◆ **WORK REQUIRED**
Find the line with "Reset (70_reset_and_hazards.md) -/" and the line with "well-formed. So they" in the entries below; output exactly those two lines, every line between them, and no others.

◆ **EXERCISE MATERIALS**
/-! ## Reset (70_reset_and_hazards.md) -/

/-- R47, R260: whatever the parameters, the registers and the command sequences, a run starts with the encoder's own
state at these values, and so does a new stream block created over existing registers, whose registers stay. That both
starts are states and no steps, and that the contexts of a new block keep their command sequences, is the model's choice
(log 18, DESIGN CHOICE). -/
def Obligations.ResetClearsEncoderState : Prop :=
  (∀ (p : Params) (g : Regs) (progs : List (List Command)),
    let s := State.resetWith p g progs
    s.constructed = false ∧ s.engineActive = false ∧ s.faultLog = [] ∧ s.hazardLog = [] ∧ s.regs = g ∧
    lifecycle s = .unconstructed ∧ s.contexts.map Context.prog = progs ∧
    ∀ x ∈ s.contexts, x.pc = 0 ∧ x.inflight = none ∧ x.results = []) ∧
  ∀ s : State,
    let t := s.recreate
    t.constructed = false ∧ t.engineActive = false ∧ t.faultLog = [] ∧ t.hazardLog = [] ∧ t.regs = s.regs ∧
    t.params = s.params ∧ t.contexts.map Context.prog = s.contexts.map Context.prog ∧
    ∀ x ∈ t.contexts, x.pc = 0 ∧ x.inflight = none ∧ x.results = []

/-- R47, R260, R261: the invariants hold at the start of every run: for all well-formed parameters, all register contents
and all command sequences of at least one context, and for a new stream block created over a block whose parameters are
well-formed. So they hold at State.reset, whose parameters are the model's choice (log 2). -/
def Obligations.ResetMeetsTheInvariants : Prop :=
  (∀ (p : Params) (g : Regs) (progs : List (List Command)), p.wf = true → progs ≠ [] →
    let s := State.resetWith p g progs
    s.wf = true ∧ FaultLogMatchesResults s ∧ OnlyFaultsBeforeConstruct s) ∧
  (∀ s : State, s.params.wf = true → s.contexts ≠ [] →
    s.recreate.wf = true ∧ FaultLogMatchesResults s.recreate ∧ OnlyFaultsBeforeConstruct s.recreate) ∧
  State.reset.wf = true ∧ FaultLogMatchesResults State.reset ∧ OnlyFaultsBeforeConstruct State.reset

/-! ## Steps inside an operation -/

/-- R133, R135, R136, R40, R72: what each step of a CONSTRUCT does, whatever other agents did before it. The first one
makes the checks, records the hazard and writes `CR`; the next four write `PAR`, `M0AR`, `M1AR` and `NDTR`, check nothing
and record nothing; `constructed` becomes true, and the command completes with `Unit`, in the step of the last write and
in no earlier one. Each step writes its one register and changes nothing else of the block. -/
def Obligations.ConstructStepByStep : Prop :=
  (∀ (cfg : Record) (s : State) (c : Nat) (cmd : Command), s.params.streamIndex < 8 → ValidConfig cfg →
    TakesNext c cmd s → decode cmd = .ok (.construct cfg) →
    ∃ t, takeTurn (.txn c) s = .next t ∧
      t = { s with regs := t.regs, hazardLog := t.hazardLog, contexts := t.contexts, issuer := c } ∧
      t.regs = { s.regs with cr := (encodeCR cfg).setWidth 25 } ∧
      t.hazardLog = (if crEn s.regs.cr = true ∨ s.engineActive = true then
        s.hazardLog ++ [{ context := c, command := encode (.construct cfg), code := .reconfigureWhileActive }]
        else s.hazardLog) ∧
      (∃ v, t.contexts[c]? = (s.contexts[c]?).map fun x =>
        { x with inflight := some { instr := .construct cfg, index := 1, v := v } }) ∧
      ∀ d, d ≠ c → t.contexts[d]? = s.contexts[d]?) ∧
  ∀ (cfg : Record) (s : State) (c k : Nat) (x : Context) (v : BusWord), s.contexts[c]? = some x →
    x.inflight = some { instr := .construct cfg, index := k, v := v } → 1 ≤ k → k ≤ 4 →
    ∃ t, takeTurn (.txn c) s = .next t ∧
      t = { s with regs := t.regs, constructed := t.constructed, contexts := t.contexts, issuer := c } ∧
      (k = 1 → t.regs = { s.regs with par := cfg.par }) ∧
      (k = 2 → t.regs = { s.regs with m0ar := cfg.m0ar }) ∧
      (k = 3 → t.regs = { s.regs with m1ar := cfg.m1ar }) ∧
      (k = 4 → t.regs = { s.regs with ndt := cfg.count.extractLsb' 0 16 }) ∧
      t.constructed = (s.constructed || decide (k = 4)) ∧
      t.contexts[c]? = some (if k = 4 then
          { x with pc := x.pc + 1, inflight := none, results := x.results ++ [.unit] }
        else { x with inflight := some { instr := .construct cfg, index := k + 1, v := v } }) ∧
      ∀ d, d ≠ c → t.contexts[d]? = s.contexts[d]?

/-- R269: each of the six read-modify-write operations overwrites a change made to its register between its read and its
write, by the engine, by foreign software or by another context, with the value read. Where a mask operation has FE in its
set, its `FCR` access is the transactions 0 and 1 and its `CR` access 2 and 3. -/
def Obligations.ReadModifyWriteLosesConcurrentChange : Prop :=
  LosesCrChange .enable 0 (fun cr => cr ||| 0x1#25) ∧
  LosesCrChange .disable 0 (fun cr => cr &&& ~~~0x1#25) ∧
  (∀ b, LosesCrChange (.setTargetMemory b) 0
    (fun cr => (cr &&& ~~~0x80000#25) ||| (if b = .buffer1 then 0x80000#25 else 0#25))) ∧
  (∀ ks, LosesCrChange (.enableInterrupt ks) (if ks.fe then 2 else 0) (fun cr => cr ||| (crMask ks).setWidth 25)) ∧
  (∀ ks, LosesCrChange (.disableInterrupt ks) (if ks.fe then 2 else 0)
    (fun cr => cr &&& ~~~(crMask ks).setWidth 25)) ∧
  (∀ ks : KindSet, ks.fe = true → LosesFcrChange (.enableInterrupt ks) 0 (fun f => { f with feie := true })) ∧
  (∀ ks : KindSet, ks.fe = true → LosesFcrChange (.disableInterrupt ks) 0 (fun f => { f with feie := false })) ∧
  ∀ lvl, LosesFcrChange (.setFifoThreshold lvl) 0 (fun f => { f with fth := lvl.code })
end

* * *

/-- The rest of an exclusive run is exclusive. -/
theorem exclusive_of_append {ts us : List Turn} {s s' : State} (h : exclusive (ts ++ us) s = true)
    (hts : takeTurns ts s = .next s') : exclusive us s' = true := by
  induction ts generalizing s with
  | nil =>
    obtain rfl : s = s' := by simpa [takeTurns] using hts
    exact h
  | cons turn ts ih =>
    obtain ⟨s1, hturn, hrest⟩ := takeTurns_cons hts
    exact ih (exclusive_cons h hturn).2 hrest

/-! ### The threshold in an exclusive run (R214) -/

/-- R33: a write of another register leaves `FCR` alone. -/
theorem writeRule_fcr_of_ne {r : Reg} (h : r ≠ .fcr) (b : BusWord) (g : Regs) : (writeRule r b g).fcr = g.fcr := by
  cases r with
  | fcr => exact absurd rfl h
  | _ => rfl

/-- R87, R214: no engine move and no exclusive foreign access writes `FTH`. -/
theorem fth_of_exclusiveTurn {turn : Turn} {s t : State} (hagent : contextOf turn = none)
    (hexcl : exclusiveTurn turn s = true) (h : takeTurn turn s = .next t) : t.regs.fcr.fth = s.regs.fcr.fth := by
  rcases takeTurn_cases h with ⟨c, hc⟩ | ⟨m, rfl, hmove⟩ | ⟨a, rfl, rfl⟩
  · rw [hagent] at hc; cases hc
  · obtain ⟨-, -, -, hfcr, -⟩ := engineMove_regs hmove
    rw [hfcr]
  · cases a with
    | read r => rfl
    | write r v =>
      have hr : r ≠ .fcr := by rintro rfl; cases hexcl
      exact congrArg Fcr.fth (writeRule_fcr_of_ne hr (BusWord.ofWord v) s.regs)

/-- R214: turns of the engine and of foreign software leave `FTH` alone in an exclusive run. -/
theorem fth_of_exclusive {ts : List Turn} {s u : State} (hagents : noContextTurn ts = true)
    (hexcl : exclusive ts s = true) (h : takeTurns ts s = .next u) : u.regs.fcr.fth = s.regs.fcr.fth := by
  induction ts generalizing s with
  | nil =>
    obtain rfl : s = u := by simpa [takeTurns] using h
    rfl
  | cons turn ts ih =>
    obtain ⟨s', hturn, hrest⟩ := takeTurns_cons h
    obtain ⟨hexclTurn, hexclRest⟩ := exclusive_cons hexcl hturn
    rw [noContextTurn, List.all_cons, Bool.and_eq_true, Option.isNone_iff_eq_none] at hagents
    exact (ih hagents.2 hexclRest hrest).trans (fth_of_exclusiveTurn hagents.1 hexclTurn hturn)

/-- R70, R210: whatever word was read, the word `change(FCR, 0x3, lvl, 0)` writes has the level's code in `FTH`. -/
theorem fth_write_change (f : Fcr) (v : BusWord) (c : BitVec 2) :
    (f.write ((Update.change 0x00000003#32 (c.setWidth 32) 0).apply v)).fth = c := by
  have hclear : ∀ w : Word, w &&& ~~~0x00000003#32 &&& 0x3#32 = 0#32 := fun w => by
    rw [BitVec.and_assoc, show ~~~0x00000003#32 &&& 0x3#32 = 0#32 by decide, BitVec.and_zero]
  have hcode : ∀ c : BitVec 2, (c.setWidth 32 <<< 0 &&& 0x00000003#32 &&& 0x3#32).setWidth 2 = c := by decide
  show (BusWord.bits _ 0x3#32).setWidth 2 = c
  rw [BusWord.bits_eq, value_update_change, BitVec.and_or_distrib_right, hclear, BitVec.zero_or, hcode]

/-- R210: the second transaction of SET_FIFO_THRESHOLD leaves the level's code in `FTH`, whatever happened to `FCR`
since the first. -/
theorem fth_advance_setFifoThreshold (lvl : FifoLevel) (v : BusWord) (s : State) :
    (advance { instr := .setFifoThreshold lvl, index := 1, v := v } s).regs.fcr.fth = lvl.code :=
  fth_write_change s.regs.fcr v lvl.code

◆ **ANSWER BOX**
/-! ## Reset (70_reset_and_hazards.md) -/

/-- R47, R260: whatever the parameters, the registers and the command sequences, a run starts with the encoder's own
state at these values, and so does a new stream block created over existing registers, whose registers stay. That both
starts are states and no steps, and that the contexts of a new block keep their command sequences, is the model's choice
(log 18, DESIGN CHOICE). -/
def Obligations.ResetClearsEncoderState : Prop :=
  (∀ (p : Params) (g : Regs) (progs : List (List Command)),
    let s := State.resetWith p g progs
    s.constructed = false ∧ s.engineActive = false ∧ s.faultLog = [] ∧ s.hazardLog = [] ∧ s.regs = g ∧
    lifecycle s = .unconstructed ∧ s.contexts.map Context.prog = progs ∧
    ∀ x ∈ s.contexts, x.pc = 0 ∧ x.inflight = none ∧ x.results = []) ∧
  ∀ s : State,
    let t := s.recreate
    t.constructed = false ∧ t.engineActive = false ∧ t.faultLog = [] ∧ t.hazardLog = [] ∧ t.regs = s.regs ∧
    t.params = s.params ∧ t.contexts.map Context.prog = s.contexts.map Context.prog ∧
    ∀ x ∈ t.contexts, x.pc = 0 ∧ x.inflight = none ∧ x.results = []

/-- R47, R260, R261: the invariants hold at the start of every run: for all well-formed parameters, all register contents
and all command sequences of at least one context, and for a new stream block created over a block whose parameters are
well-formed. So they hold at State.reset, whose parameters are the model's choice (log 2). -/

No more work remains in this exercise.